RECORDS SHOWN: Begin
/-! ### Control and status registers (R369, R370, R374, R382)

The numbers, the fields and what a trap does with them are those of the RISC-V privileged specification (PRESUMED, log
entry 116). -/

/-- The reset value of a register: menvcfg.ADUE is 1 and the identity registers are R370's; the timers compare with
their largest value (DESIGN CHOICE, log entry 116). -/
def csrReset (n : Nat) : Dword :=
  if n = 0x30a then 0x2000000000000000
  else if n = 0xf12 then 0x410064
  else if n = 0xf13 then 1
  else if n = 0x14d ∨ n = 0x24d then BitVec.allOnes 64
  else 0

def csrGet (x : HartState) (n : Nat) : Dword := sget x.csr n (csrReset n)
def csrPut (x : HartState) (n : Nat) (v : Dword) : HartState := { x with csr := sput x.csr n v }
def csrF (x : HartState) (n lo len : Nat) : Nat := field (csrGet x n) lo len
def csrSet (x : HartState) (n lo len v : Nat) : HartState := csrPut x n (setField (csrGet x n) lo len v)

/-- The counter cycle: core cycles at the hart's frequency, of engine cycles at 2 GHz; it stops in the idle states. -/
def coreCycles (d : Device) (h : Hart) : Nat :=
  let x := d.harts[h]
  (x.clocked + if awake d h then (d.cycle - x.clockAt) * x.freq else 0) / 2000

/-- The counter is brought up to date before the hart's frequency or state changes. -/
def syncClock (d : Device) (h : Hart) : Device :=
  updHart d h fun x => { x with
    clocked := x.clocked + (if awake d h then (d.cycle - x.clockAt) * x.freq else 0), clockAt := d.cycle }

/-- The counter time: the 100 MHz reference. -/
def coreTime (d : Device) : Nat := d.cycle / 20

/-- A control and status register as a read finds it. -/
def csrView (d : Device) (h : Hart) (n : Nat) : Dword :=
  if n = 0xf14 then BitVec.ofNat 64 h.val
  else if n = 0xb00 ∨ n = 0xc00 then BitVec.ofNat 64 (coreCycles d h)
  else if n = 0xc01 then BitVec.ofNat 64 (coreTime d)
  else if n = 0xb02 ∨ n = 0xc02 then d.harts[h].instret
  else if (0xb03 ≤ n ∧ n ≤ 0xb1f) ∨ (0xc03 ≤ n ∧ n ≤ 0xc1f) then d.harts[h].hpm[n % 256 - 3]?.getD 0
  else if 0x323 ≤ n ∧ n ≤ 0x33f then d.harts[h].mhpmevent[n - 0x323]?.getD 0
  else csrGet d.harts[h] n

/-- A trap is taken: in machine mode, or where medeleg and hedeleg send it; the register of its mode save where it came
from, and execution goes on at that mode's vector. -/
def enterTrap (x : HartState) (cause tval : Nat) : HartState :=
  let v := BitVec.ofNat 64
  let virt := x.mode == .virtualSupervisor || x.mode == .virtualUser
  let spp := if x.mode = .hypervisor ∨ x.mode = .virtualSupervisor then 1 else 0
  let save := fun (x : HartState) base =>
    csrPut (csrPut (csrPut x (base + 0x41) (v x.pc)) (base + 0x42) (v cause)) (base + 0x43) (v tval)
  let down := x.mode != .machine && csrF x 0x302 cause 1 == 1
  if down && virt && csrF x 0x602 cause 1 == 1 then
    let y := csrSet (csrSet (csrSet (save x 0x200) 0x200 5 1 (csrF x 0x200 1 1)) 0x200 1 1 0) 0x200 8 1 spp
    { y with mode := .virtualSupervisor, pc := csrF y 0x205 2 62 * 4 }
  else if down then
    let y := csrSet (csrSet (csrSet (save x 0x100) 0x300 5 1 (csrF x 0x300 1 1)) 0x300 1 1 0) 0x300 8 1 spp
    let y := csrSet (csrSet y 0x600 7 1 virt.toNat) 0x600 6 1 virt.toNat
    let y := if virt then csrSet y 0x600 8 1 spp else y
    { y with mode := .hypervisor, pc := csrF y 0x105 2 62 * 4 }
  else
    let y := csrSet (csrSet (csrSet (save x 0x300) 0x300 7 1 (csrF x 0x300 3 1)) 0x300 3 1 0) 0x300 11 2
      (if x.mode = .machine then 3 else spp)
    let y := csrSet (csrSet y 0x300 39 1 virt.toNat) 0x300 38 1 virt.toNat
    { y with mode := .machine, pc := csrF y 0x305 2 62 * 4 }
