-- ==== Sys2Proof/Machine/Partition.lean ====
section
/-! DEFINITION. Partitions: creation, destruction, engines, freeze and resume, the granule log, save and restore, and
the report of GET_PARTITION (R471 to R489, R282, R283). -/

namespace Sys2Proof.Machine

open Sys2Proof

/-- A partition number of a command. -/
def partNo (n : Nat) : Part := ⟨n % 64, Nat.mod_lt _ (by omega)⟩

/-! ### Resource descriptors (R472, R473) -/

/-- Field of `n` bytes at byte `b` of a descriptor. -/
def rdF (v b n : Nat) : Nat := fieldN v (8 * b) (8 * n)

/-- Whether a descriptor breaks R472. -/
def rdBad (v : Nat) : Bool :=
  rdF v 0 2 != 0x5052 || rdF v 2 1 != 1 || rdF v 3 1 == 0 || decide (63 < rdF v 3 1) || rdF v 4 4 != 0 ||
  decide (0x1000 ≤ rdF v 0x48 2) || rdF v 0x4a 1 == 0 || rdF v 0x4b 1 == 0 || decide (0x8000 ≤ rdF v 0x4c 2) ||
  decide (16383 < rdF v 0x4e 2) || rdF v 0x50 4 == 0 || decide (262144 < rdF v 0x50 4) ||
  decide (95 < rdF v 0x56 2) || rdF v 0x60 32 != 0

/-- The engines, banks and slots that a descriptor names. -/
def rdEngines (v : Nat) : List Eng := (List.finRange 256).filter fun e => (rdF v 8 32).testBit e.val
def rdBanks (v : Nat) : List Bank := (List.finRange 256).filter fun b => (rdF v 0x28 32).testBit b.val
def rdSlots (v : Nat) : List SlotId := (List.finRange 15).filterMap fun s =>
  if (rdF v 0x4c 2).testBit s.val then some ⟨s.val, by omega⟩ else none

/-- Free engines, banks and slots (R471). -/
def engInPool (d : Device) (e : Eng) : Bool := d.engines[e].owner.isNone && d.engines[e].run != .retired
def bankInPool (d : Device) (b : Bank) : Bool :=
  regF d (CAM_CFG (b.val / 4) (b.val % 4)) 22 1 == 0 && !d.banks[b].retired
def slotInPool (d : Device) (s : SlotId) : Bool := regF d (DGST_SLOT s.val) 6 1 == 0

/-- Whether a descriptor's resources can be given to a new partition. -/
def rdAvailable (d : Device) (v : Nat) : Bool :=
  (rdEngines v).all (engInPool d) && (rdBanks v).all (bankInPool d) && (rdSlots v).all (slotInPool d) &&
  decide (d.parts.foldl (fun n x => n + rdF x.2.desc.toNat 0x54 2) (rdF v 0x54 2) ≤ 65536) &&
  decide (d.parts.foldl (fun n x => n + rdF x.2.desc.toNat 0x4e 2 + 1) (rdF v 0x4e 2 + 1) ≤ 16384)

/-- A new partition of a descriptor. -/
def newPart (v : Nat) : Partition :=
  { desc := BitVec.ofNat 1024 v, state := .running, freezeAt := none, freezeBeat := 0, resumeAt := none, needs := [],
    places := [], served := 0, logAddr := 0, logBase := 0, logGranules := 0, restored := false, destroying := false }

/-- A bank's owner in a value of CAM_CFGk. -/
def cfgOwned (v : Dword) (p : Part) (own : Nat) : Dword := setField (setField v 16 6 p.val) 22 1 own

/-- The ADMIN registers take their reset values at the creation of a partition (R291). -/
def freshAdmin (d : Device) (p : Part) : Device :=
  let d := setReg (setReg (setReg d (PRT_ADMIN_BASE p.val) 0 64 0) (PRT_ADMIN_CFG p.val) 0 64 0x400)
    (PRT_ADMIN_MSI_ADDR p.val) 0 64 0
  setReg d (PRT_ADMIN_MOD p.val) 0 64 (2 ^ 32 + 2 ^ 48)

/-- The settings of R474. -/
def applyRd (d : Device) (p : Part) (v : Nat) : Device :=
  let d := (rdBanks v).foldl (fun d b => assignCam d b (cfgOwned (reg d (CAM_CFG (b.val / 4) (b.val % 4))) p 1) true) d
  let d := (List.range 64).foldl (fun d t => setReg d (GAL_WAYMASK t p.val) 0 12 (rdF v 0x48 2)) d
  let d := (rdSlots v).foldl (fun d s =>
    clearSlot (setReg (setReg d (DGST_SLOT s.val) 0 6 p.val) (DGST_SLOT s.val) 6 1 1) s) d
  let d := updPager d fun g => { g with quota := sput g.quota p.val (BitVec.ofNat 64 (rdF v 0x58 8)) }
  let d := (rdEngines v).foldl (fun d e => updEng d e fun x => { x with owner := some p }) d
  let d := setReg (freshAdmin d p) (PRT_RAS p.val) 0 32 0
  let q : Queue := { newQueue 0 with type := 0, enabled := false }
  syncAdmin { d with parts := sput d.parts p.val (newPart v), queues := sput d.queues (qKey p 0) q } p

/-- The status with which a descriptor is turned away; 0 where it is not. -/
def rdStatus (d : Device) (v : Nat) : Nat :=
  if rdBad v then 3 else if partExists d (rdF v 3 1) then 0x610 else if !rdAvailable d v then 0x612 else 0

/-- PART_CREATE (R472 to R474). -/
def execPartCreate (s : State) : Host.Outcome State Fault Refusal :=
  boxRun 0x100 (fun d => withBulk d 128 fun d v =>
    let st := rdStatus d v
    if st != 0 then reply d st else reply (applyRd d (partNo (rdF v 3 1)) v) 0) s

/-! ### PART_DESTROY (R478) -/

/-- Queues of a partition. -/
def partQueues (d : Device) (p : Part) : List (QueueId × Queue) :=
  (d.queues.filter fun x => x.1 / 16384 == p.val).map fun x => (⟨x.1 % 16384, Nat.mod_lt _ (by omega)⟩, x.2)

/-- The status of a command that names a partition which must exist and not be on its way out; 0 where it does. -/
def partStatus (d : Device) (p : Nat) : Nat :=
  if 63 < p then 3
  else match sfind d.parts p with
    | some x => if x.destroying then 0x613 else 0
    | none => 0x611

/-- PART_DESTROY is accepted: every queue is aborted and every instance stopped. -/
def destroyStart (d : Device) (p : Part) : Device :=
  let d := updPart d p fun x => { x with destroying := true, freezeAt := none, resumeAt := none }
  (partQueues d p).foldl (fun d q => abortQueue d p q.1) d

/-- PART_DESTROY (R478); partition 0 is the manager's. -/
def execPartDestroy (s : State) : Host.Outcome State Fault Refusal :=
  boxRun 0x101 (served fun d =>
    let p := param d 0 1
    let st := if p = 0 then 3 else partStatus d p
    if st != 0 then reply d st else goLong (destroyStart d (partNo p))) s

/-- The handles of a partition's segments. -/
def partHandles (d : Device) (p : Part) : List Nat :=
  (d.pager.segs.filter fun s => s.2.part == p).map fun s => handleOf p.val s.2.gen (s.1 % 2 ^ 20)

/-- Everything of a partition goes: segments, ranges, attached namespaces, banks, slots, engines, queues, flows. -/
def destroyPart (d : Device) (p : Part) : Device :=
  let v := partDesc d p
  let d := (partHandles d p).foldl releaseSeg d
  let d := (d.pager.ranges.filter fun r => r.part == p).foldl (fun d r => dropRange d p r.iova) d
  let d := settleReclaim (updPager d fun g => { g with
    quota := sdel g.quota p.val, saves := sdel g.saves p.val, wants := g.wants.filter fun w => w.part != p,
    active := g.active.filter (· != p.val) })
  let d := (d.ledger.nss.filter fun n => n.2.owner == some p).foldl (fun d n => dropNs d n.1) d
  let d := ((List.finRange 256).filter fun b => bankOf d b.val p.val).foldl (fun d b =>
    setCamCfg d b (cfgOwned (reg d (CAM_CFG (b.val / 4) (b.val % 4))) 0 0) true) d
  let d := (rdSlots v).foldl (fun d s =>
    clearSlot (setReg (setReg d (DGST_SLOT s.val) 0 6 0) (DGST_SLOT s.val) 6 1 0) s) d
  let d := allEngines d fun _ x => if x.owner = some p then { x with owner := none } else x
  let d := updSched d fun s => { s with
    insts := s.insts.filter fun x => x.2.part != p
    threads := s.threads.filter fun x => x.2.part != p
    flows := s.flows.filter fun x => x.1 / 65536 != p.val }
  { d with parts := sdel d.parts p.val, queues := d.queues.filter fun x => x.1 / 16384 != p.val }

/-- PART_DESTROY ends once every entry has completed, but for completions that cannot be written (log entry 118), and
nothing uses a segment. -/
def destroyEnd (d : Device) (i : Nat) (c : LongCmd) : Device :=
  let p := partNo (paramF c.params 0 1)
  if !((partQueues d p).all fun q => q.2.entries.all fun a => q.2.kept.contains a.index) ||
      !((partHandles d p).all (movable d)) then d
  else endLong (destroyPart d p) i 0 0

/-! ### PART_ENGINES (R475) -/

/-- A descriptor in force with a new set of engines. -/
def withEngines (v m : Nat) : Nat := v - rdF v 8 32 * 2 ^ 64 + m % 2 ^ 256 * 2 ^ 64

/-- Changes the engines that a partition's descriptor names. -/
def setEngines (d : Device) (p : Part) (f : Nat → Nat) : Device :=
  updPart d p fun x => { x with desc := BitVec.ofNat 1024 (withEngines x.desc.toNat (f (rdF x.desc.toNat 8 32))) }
RECORDS SHOWN: End
• **WORK REQUIRED**:
Which lines should be output? Exactly those from the first line of the data through the line containing "def csrReset (n", inclusive.

• **WRITTEN SOLUTION**:
/-! ### Control and status registers (R369, R370, R374, R382)

The numbers, the fields and what a trap does with them are those of the RISC-V privileged specification (PRESUMED, log
entry 116). -/

/-- The reset value of a register: menvcfg.ADUE is 1 and the identity registers are R370's; the timers compare with
their largest value (DESIGN CHOICE, log entry 116). -/
def csrReset (n : Nat) : Dword :=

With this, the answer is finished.